◆ **About this task**: Start at the line with "(.bge f.a f.b f.immB)" in the records below, stop at the line with "(.lh f.d f.a f.immI)", and return every line in that span exactly, the two end lines included.

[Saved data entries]
-- ==== Sys2Proof/Decode.lean ====
section
/-! DEFINITION. Decoding (13_encoding.md R172 to R182, 15 R192, R193, 17 R219, R229, R231, R234, R245, 19 R253, 21 R290,
23 R323, 25 R343, R345): total on any word, none for a word that raises 0x00. Then the encoder, from the same tables. -/

namespace Sys2Proof

/-- The KR cut of a 32-bit word (R175); every other format regroups these fields. -/
structure Fields where
  f7 : BitVec 7
  b : BitVec 5
  a : BitVec 5
  f3 : BitVec 3
  d : BitVec 5
  op : BitVec 7
  deriving DecidableEq, Repr

/-- A word cut into its KR fields. -/
def Fields.cut (w : BitVec 32) : Fields :=
  ⟨w.extractLsb' 25 7, w.extractLsb' 20 5, w.extractLsb' 15 5, w.extractLsb' 12 3, w.extractLsb' 7 5, w.extractLsb' 0 7⟩

/-- The word of KR fields. -/
def Fields.word (f : Fields) : BitVec 32 := f.f7 ++ f.b ++ f.a ++ f.f3 ++ f.d ++ f.op

namespace Fields
variable (f : Fields)
/-- I immediate, and the KD upper half. -/
def immI : BitVec 12 := f.f7 ++ f.b
/-- S immediate. -/
def immS : BitVec 12 := f.f7 ++ f.d
/-- B immediate, bits 12 to 1. -/
def immB : BitVec 12 := f.f7.extractLsb' 6 1 ++ f.d.extractLsb' 0 1 ++ f.f7.extractLsb' 0 6 ++ f.d.extractLsb' 1 4
/-- U immediate, bits 31 to 12. -/
def immU : BitVec 20 := f.f7 ++ f.b ++ f.a ++ f.f3
/-- J immediate, bits 20 to 1. -/
def immJ : BitVec 20 :=
  f.f7.extractLsb' 6 1 ++ f.a ++ f.f3 ++ f.b.extractLsb' 0 1 ++ f.f7.extractLsb' 0 6 ++ f.b.extractLsb' 1 4
/-- Shift amount of six bits. -/
def sh6 : BitVec 6 := f.f7.extractLsb' 0 1 ++ f.b
/-- imm[11:6] of a shift. -/
def hi6 : BitVec 6 := f.f7.extractLsb' 1 6
/-- KD: channel [30:25]. -/
def chan : BitVec 6 := f.f7.extractLsb' 0 6
/-- KD: tile [24:15]. -/
def tile : BitVec 10 := f.b ++ f.a
/-- KL, KV: imm10 [31:22]. -/
def imm10 : BitVec 10 := f.f7 ++ f.b.extractLsb' 2 3
/-- KL, KV: w or op [21:19]. -/
def w3 : BitVec 3 := f.b.extractLsb' 0 2 ++ f.a.extractLsb' 4 1
/-- KL, KX, KV: k [18:15]. -/
def k4 : BitVec 4 := f.a.extractLsb' 0 4
end Fields

/-- A title-register or semaphore field: 16 to 31 do not decode (R176). -/
def four (x : BitVec 5) : Option (BitVec 4) := if x[4] then none else some (x.extractLsb' 0 4)
/-- A view-register field or a 2-bit immediate: 4 to 31 do not decode (R176, R193). -/
def two (x : BitVec 5) : Option (BitVec 2) := if x.extractLsb' 2 3 = 0 then some (x.extractLsb' 0 2) else none
/-- A field of kind m (R290). -/
def mReg (x : BitVec 5) : Option MReg := if x.extractLsb' 3 2 = 0 then some (x.extractLsb' 0 3) else none
/-- A field of kind c (R290). -/
def cReg (x : BitVec 5) : Option CReg := if x.extractLsb' 2 3 = 2 then some (x.extractLsb' 0 2) else none
/-- A field of kind mc (R290). -/
def mcReg (x : BitVec 5) : Option MC :=
  match mReg x with
  | some r => some (.m r)
  | none => (cReg x).map .c
/-- A field an instruction requires to be 0 (R182). -/
def zero (x : BitVec 5) : Option Unit := if x = 0 then some () else none
/-- The predicate mode (R180). -/
def vmode (x : BitVec 3) : Option VMode :=
  match x with
  | 0 => some .all | 1 => some .m1 | 2 => some .m1z | 3 => some .m0 | 4 => some .m0z | _ => none
/-- The op sub-code (R253). -/
def redOp (x : BitVec 5) : Option RedOp :=
  match x with
  | 0 => some .sum | 1 => some .max | 2 => some .min | _ => none
/-- A vector destination (R253): vin raises 0x00. -/
def vdst (x : BitVec 5) : Option VReg := if x = vin then none else some x
/-- The size field of KX. -/
def sizeOf2 (x : BitVec 2) : Size :=
  match x with
  | 0 => .b | 1 => .h | 2 => .w | _ => .d
/-- A one-bit field. -/
def bit1 (x : BitVec 1) : Bool := x == 1

/-! ### The standard part (R172, R192) -/

def decodeBranch (f : Fields) : Option Instr :=
  match f.f3 with
  | 0 => some (.beq f.a f.b f.immB)
  | 1 => some (.bne f.a f.b f.immB)
  | 4 => some (.blt f.a f.b f.immB)
  | 5 => some (.bge f.a f.b f.immB)
  | 6 => some (.bltu f.a f.b f.immB)
  | 7 => some (.bgeu f.a f.b f.immB)
  | _ => none

def decodeLoad (f : Fields) : Option Instr :=
  match f.f3 with
  | 0 => some (.lb f.d f.a f.immI)
  | 1 => some (.lh f.d f.a f.immI)
  | 2 => some (.lw f.d f.a f.immI)
  | 3 => some (.ld f.d f.a f.immI)
  | 4 => some (.lbu f.d f.a f.immI)
  | 5 => some (.lhu f.d f.a f.immI)
  | 6 => some (.lwu f.d f.a f.immI)
  | _ => none

def decodeStore (f : Fields) : Option Instr :=
  match f.f3 with
  | 0 => some (.sb f.a f.b f.immS)
  | 1 => some (.sh f.a f.b f.immS)
  | 2 => some (.sw f.a f.b f.immS)
  | 3 => some (.sd f.a f.b f.immS)
  | _ => none

def decodeOpImm (f : Fields) : Option Instr :=
  match f.f3 with
  | 0 => some (.addi f.d f.a f.immI)
  | 1 => if f.hi6 = 0 then some (.slli f.d f.a f.sh6) else none
  | 2 => some (.slti f.d f.a f.immI)
  | 3 => some (.sltiu f.d f.a f.immI)
  | 4 => some (.xori f.d f.a f.immI)
  | 5 =>
    if f.hi6 = 0 then some (.srli f.d f.a f.sh6)
    else if f.hi6 = 16 then some (.srai f.d f.a f.sh6) else none
  | 6 => some (.ori f.d f.a f.immI)
  | _ => some (.andi f.d f.a f.immI)

def decodeOp (f : Fields) : Option Instr :=
  match f.f7, f.f3 with
  | 0, 0 => some (.add f.d f.a f.b)
  | 32, 0 => some (.sub f.d f.a f.b)
  | 0, 1 => some (.sll f.d f.a f.b)
  | 0, 2 => some (.slt f.d f.a f.b)
  | 0, 3 => some (.sltu f.d f.a f.b)
  | 0, 4 => some (.xor f.d f.a f.b)
  | 0, 5 => some (.srl f.d f.a f.b)
  | 32, 5 => some (.sra f.d f.a f.b)
  | 0, 6 => some (.or f.d f.a f.b)
  | 0, 7 => some (.and f.d f.a f.b)
  | 1, 0 => some (.mul f.d f.a f.b)
  | 1, 1 => some (.mulh f.d f.a f.b)
  | 1, 2 => some (.mulhsu f.d f.a f.b)
  | 1, 3 => some (.mulhu f.d f.a f.b)
  | 1, 4 => some (.div f.d f.a f.b)
  | 1, 5 => some (.divu f.d f.a f.b)
  | 1, 6 => some (.rem f.d f.a f.b)
  | 1, 7 => some (.remu f.d f.a f.b)
  | _, _ => none

def decodeOpImm32 (f : Fields) : Option Instr :=
  match f.f3, f.f7 with
  | 0, _ => some (.addiw f.d f.a f.immI)
  | 1, 0 => some (.slliw f.d f.a f.b)
  | 5, 0 => some (.srliw f.d f.a f.b)
  | 5, 32 => some (.sraiw f.d f.a f.b)
  | _, _ => none

def decodeOp32 (f : Fields) : Option Instr :=
  match f.f7, f.f3 with
  | 0, 0 => some (.addw f.d f.a f.b)
  | 32, 0 => some (.subw f.d f.a f.b)
  | 0, 1 => some (.sllw f.d f.a f.b)
  | 0, 5 => some (.srlw f.d f.a f.b)
  | 32, 5 => some (.sraw f.d f.a f.b)
  | 1, 0 => some (.mulw f.d f.a f.b)
  | 1, 4 => some (.divw f.d f.a f.b)
  | 1, 5 => some (.divuw f.d f.a f.b)
  | 1, 6 => some (.remw f.d f.a f.b)
  | 1, 7 => some (.remuw f.d f.a f.b)
  | _, _ => none

def decodeMiscMem (f : Fields) : Option Instr :=
  match f.f3 with
  | 0 =>
    let fm := f.f7.extractLsb' 3 4
    let pred := f.f7.extractLsb' 0 3 ++ f.b.extractLsb' 4 1
    let succ := f.b.extractLsb' 0 4
    if fm = 8 ∧ pred = 3 ∧ succ = 3 then some (.fenceTso f.a f.d)
    else if fm = 0 ∧ pred = 1 ∧ succ = 0 ∧ f.a = 0 ∧ f.d = 0 then some .pause
    else some (.fence fm pred succ f.a f.d)
  | 1 => some (.fenceI f.immI f.a f.d)
  | _ => none

def decodeSystem (f : Fields) : Option Instr :=
  match f.f3 with
  | 0 =>
    if f.a = 0 ∧ f.d = 0 then
      (if f.immI = 0 then some .ecall else if f.immI = 1 then some .ebreak else none)
    else none
  | 1 => some (.csrrw f.d f.a f.immI)
  | 2 => some (.csrrs f.d f.a f.immI)
  | 3 => some (.csrrc f.d f.a f.immI)
  | 5 => some (.csrrwi f.d f.a f.immI)
  | 6 => some (.csrrsi f.d f.a f.immI)
  | 7 => some (.csrrci f.d f.a f.immI)
  | _ => none

/-! ### custom-0 (R177, R193, R323) -/

def decodeCustom0 (f : Fields) : Option Instr :=
  match f.f3 with
  | 0 =>
    match f.f7 with
    | 0 => do zero f.d; zero f.a; zero f.b; some .exit
    | 1 => do zero f.d; zero f.b; some (.exitS f.a)
    | 2 => do zero f.d; some (.spawn f.a f.b)
    | 3 => some (.rspawn f.d f.a f.b)
    | _ => none
  | 1 =>
    if f.f7[6] then some (.sendShort f.d f.tile f.chan)
    else
      match f.f7 with
      | 0 => do zero f.d; some (.send f.a f.b)
      | 1 => do zero f.d; some (.sendv f.a f.b)
      | 2 => do zero f.d; some (.volley f.a f.b)
      | 3 => do zero f.d; some (.post f.a f.b)
      | 4 => do some (.recv f.d (← four f.a) f.b)
      | _ => none
  | 2 =>
    match f.f7 with
    | 0 => do zero f.b; some (.chpop f.d f.a)
    | 1 => do zero f.b; some (.chcnt f.d f.a)
    | 2 => do zero f.d; zero f.b; some (.hmask f.a)
    | 3 => do zero f.d; zero f.b; some (.hunmask f.a)
    | 4 => do zero f.d; some (.hprio f.a f.b)
    | _ => none
  | 3 =>
    match f.f7 with
    | 0 => do zero f.d; zero f.b; some (.semV (← four f.a))
    | 1 => do zero f.d; zero f.b; some (.semP (← four f.a))
    | 2 => do zero f.b; some (.semTry f.d (← four f.a))
    | 3 => do zero f.b; some (.waitj f.d f.a)
    | 4 => do zero f.b; some (.jstat f.d f.a)
    | _ => none
  | 4 =>
    match f.f7 with
    | 0 => do zero f.d; zero f.b; some (.trap f.a)
    | 1 => do zero f.b; some (.kfault f.d f.a)
    | 2 => some (.ksave f.d f.a f.b)
    | 3 => do zero f.d; zero f.a; zero f.b; some .resume
    | 4 => do zero f.d; zero f.a; zero f.b; some .skipf
    | 5 => do zero f.d; zero f.a; zero f.b; some .abandon
    | 6 => do zero f.d; zero f.b; some (.ctxkill f.a)
    | _ => none
  | 5 =>
    match f.f7 with
    | 0 => do some (.view (← two f.d) (← four f.a) f.b)
    | 1 => do some (.viewq f.d (← two f.a) (← two f.b))
    | 2 => do zero f.a; zero f.b; some (.slotid f.d)
    | 3 => do zero f.a; zero f.b; some (.tileid f.d)
    | 4 => do zero f.d; zero f.b; some (.rerunMark f.a)
    | _ => none
  | 6 =>
    match f.f7 with
    | 0 => do some (.pins (← four f.a) f.b f.d)
    | 1 => do some (.pinsK (← four f.a) f.b (← four f.d))
    | 2 => do some (.ptakeNb (← four f.d) (← four f.a) f.b)
    | 3 => do zero f.d; some (.ptakeM (← four f.a) f.b)
    | 4 => do zero f.d; some (.pcfg (← four f.a) f.b)
    | 5 => if f.b.extractLsb' 3 2 = 0 then do some (.pstat f.d (← four f.a) (f.b.extractLsb' 0 3)) else none
    | 6 => do zero f.b; some (.pdrain f.d f.a)
    | _ => none
  | _ => none

/-! ### custom-1 (R178, R179) -/

def decodeTitle (f : Fields) : Option Instr :=
  if f.f7[6] then do some (.tsendShort (← four f.d) f.tile f.chan)
  else
    match f.f7 with
    | 0 => do some (.tnew (← four f.d) (← four f.a) f.b)
    | 1 => do zero f.b; some (.tfree (← four f.d) (← four f.a))
    | 2 => do some (.tsplit (← four f.d) (← four f.a) f.b)
    | 3 => do zero f.b; some (.tjoin (← four f.d) (← four f.a))
    | 4 => if f.b[0] = false ∧ f.b ≠ 0 then do some (.tnarrow (← four f.d) (← four f.a) f.b) else none
    | 5 => do zero f.b; some (.tsend (← four f.d) f.a)
    | 6 => do some (.tsendr f.d (← four f.a) f.b)
    | 7 => if f.b ≤ 10 then do some (.tinfo f.d (← four f.a) f.b) else none
    | 8 => do some (.tchk f.d (← four f.a) f.b)
    | _ => none

def decodeTitleLoad (f : Fields) : Option Instr :=
  match f.w3 with
  | 0 => some (.ldkB f.d f.k4 f.imm10)
  | 1 => some (.ldkH f.d f.k4 f.imm10)
  | 2 => some (.ldkW f.d f.k4 f.imm10)
  | 3 => some (.ldkD f.d f.k4 f.imm10)
  | 4 => some (.ldkBN f.d f.k4 f.imm10)
  | 5 => some (.ldkHN f.d f.k4 f.imm10)
  | 6 => some (.ldkWN f.d f.k4 f.imm10)
  | _ =>
    let size := sizeOf2 (f.f7.extractLsb' 0 2)
    let n := bit1 (f.b.extractLsb' 4 1)
    if f.b.extractLsb' 2 2 = 0 ∧ !(size == .d && n) then some (.ldkX f.d f.k4 (f.f7.extractLsb' 2 5) size n) else none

◆ **Worked solution**:
  | 5 => some (.bge f.a f.b f.immB)
  | 6 => some (.bltu f.a f.b f.immB)
  | 7 => some (.bgeu f.a f.b f.immB)
  | _ => none

def decodeLoad (f : Fields) : Option Instr :=
  match f.f3 with
  | 0 => some (.lb f.d f.a f.immI)
  | 1 => some (.lh f.d f.a f.immI)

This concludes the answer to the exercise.